Analysts of marker gene sequence data sets must also choose from one of many taxonomic assignment algorithms, each of which employs unique methods and is associated with error (e.g., Wang et al., 2007; Bokulich et al., 2018; Edgar, 2018a; Murali, Bhargava & Wright, 2018). There are some assignment algorithms that consistently outperform others across multiple benchmark exercises, such as the RDP naïve Bayesian classifier (Wang et al., 2007), the recently introduced idtaxa algorithm (Murali, Bhargava & Wright, 2018), and others. However, realistic validation of taxonomic assignment algorithms is not straightforward (see Edgar, 2018a for a summary of approaches used in benchmarking assignment algorithms). Thus, the optimal taxonomic assignment algorithm and reference database for a particular scientific question or data set is often uncertain.
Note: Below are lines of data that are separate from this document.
-- ==== Sys2Proof/Config.lean ====
section
/-! DEFINITION. The implementation parameters of 00_scope.md R7 and the free values of 93_implementation_defined.md.
The parameters are a plain record, `Cfg`, that `State` carries and no step changes (entry 4). The parameters the spec
leaves OPEN are opaque constants, so that nothing can be proved of their values. -/

namespace Sys2Proof

/-- The Host's data-path mode (R7 `PATH`, R40). -/
inductive PathMode where
  | pio
  | dma
deriving DecidableEq, Repr, Inhabited

/-- The code of a data path (30_encoding.md R138). -/
def PathMode.code : PathMode → Nat
  | .pio => 0
  | .dma => 1

/-- The Host's current mode (R7 `MODE`, R40). -/
inductive HostMode where
  | sd
  | sdio
  | emmc
deriving DecidableEq, Repr, Inhabited

/-- The code of a Host mode (30_encoding.md R138). -/
def HostMode.code : HostMode → Nat
  | .sd => 0
  | .sdio => 1
  | .emmc => 2

/-- What a path other than the 136-bit one records when a wait failed with a clear error state
(R7 `TIMEOUT_NO_ERRBIT`, 47_error_classifier_tuner.md R348). -/
inductive TimeoutPolicy where
  | waitTimeout
  | success
deriving DecidableEq, Repr, Inhabited

/-- What a failed wait inside the PIO pump ends (R7 `PIO_ABORT_SCOPE`, 44_pio_engine.md R253). -/
inductive AbortScope where
  | segment
  | transfer
deriving DecidableEq, Repr, Inhabited

/-- The five delays of the Tuning State, in the source's order (10_state.md R45). -/
inductive DelayName where
  | rdCrc
  | rdDat
  | rdRsp
  | wrCmd
  | wrDat
deriving DecidableEq, Repr, Inhabited

/-- One point of `CLKDIV_OF`: the divider for a source clock rate and a requested rate (R7). -/
structure ClkDivPoint where
  srcClk : Word
  rate : Word
  div : BitVec 12
deriving DecidableEq, Repr

/-- One point of `DEFAULT_DELAYS`: a delay for a timing mode and a divider (R7). -/
structure DelayPoint where
  delay : DelayName
  mode : Byte
  div : BitVec 12
  value : BitVec 3
deriving DecidableEq, Repr

/-- One register that does not stand at its offset of 30_encoding.md R121: that offset, which names it, and where it
stands (R7 `OFF_<reg>`). -/
structure MovedReg where
  ref : Nat
  off : Nat
deriving DecidableEq, Repr

/-- The implementation parameters of R7. `REG_W` and `MASK_W` are fixed and stand in the types. The parameters that are
functions are written as the finite lists of points at which they differ from their defaults, which reaches every
function of words (entry 4). -/
structure Cfg where
  /-- `BASE`, a multiple of 4: what `host.base` is at reset -/
  base : Word
  /-- `OFF_<reg>`: the registers that do not stand at the offsets of 30_encoding.md R121 -/
  moved : List MovedReg
  /-- `USE_INT_OF`: the clock rates at which it differs from its default `clock <= HS_CLOCK` -/
  useIntFlips : List Word
  /-- `CLKDIV_OF`: the points at which it differs from the opaque default -/
  clkDivs : List ClkDivPoint
  /-- `DEFAULT_DELAYS`: the points at which it differs from the opaque default -/
  delays : List DelayPoint
  /-- `ADDR_W`, 1 to 32 -/
  addrW : Nat
  /-- `MAX_SEG`, at least 1; the opcode table has keys for the first eight slots (entry 5) -/
  maxSeg : Nat
  /-- `SECTOR_SIZE`, a power of two -/
  sectorSize : Nat
  /-- `BLKSIZE_W`, 1 to 32 -/
  blksizeW : Nat
  /-- `BLKCNT_W`, 1 to 32 -/
  blkcntW : Nat
  /-- `DLY_W`, 1 to 3 -/
  dlyW : Nat
  /-- `WAIT_TIMEOUT`, positive -/
  waitTimeout : Nat
  /-- `SETTLE_DELAY` -/
  settleDelay : Nat
  /-- `DMA_INT_THRESHOLD`, in bytes -/
  dmaIntThreshold : Nat
  /-- `MAX_RETRIES`, greater than 1 -/
  maxRetries : Nat
  /-- `NORMAL_RETRIES`, fixed at 1 -/
  normalRetries : Nat
  /-- `LOW_SPEED_DIV` -/
  lowSpeedDiv : BitVec 12
  /-- `HS_CLOCK`, positive -/
  hsClock : Nat
  /-- `CRC_TOKEN_WRITE_ERR` -/
  crcTokenWriteErr : BitVec 3
  /-- `IRQ_ON_ERROR` -/
  irqOnError : Bool
  /-- `TIMEOUT_NO_ERRBIT` -/
  timeoutNoErrbit : TimeoutPolicy
  /-- `PATH` -/
  path : PathMode
  /-- `MODE` -/
  mode : HostMode
  /-- `LEN_MODE_NO_AUTOSTOP` -/
  lenModeNoAutostop : Bool
  /-- `PIO_ABORT_SCOPE` -/
  pioAbortScope : AbortScope
deriving DecidableEq, Repr

/-- The offsets of 30_encoding.md R121, which name the registers. -/
def refOffsets : List Nat :=
  [0x00, 0x04, 0x08, 0x0C, 0x10, 0x14, 0x18, 0x1C, 0x20, 0x24, 0x28, 0x2C, 0x30, 0x34, 0x38,
   0x40, 0x44, 0x48, 0x4C, 0x50, 0x54, 0x58, 0x5C, 0x60, 0x64, 0x68, 0x6C, 0x70, 0x74, 0x78, 0x7C]

/-- `OFF_<reg>` of the register that R121 puts at `ref` (R7). -/
def offsetIn : List MovedReg → Nat → Nat
  | [], ref => ref
  | m :: ms, ref => if m.ref = ref then m.off else offsetIn ms ref

/-- The register at a bus offset, named by its offset of R121; none where no register stands. -/
def Cfg.refAt (c : Cfg) (off : Nat) : Option Nat := refOffsets.find? fun ref => offsetIn c.moved ref == off

/-- The legal ranges of R7 (93_implementation_defined.md X11). The offsets fit the eight offset bits of an `MMIO` key
(30_encoding.md R141). -/
def Cfg.legal (c : Cfg) : Bool :=
  c.base.extractLsb' 0 2 == 0#2 &&
  (refOffsets.map (offsetIn c.moved)).all (fun off => off % 4 == 0 && decide (off < 256)) &&
  decide (refOffsets.map (offsetIn c.moved)).Nodup &&
  decide (1 ≤ c.addrW) && decide (c.addrW ≤ 32) &&
  decide (1 ≤ c.maxSeg) &&
  decide (2 ^ c.sectorSize.log2 = c.sectorSize) &&
  decide (1 ≤ c.blksizeW) && decide (c.blksizeW ≤ 32) &&
  decide (1 ≤ c.blkcntW) && decide (c.blkcntW ≤ 32) &&
  decide (1 ≤ c.dlyW) && decide (c.dlyW ≤ 3) &&
  decide (1 ≤ c.waitTimeout) && decide (1 < c.maxRetries) && decide (c.normalRetries = 1) &&
  decide (1 ≤ c.hsClock)

/-! ### Parameters the spec leaves OPEN -/

/-- `WAIT_TIMEOUT` less one, OPEN ("on the order of seconds"). -/
opaque Config.waitTimeoutLessOne : Nat
/-- `SETTLE_DELAY`, OPEN. -/
opaque Config.settleDelay : Nat
/-- `DMA_INT_THRESHOLD`, OPEN. -/
opaque Config.dmaIntThreshold : Nat
/-- `MAX_RETRIES` less two, OPEN. -/
opaque Config.maxRetriesLessTwo : Nat
/-- `LOW_SPEED_DIV`, OPEN. -/
opaque Config.lowSpeedDiv : BitVec 12
/-- `HS_CLOCK` less one, OPEN. -/
opaque Config.hsClockLessOne : Nat
/-- `PATH`, OPEN. -/
opaque Config.path : PathMode
/-- `MODE`, OPEN. -/
opaque Config.mode : HostMode
/-- `BASE` divided by 4: the platform's. -/
opaque Config.baseWords : BitVec 30
/-- The rate of the platform's clock source at attach (R409). -/
opaque Config.srcClk : Word
/-- The default of `CLKDIV_OF`: from (source clock rate, requested clock) to the divider, OPEN. -/
opaque Config.clkDivOf : Word → Word → BitVec 12
/-- The default of `DEFAULT_DELAYS`: from (timing mode, clock divider) to each of the five delays, OPEN. -/
opaque Config.defaultDelay : DelayName → Byte → BitVec 12 → BitVec 3

/-- The configuration of the machine that `State.reset` describes: the spec's defaults, and the opaque constants where
the spec says OPEN (entry 4). -/
def Config.reference : Cfg where
  base := Config.baseWords ++ 0#2
  moved := []
  useIntFlips := []
  clkDivs := []
  delays := []
  addrW := 32
  maxSeg := 8
  sectorSize := 512
  blksizeW := 16
  blkcntW := 16
  dlyW := 3
  waitTimeout := Config.waitTimeoutLessOne + 1
  settleDelay := Config.settleDelay
  dmaIntThreshold := Config.dmaIntThreshold
  maxRetries := Config.maxRetriesLessTwo + 2
  normalRetries := 1
  lowSpeedDiv := Config.lowSpeedDiv
  hsClock := Config.hsClockLessOne + 1
  crcTokenWriteErr := 0b101#3
  irqOnError := true
  timeoutNoErrbit := .waitTimeout
  path := Config.path
  mode := Config.mode
  lenModeNoAutostop := true
  pioAbortScope := .segment

/-- `USE_INT_OF`: its default `clock <= HS_CLOCK`, turned round at the listed rates (R7,
49_host_and_bus_interfaces.md R401). -/
def Cfg.useIntOf (c : Cfg) (rate : Word) : Bool := decide (rate.toNat ≤ c.hsClock) != c.useIntFlips.contains rate

/-- `CLKDIV_OF` (R7, 49_host_and_bus_interfaces.md R401). -/
def Cfg.clkDivOf (c : Cfg) (srcClk rate : Word) : BitVec 12 :=
  match c.clkDivs.find? fun p => p.srcClk == srcClk && p.rate == rate with
  | some p => p.div
  | none => Config.clkDivOf srcClk rate

/-- `DEFAULT_DELAYS` (R7, 49_host_and_bus_interfaces.md R402). -/
def Cfg.delayOf (c : Cfg) (x : DelayName) (mode : Byte) (div : BitVec 12) : BitVec 3 :=
  match c.delays.find? fun p => p.delay == x && p.mode == mode && p.div == div with
  | some p => p.value
  | none => Config.defaultDelay x mode div

/-! ### Free values (entry 9): each is applied to the counter `State.draws` -/

/-- A word whose value the spec leaves open (U4, U5). -/
opaque Config.freeWord : Nat → Word
/-- A byte whose value the spec leaves open (U6, U10). -/
opaque Config.freeByte : Nat → Byte
/-- A CRC token whose value the spec leaves open (U8). -/
opaque Config.freeToken : Nat → BitVec 3
/-- An answer of the platform (U12). -/
opaque Config.freeBool : Nat → Bool

end Sys2Proof
end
Ensemble approaches that integrate results from multiple independent bioinformatic methods have been shown to improve the accuracy of assigning taxonomy to meta-genomic fragments, and of assigning meta-genomic fragments to genomes (McIntyre et al., 2017; Sieber et al., 2018). Similarly, ensemble approaches that incorporate taxonomic assignments from multiple taxonomic assignment algorithms and/or reference databases may be expected to improve taxonomic assignments of ASV sequences. To our knowledge, only one ensemble (or “consensus”) approach has been proposed for taxonomic assignment of fungal ITS sequences (Gdanetz et al., 2017), but this method is not generalizable to prokaryotic 16S rDNA or eukaryotic 18S rDNA sequences and does not enable the use of multiple reference databases with disparate naming and ranking conventions.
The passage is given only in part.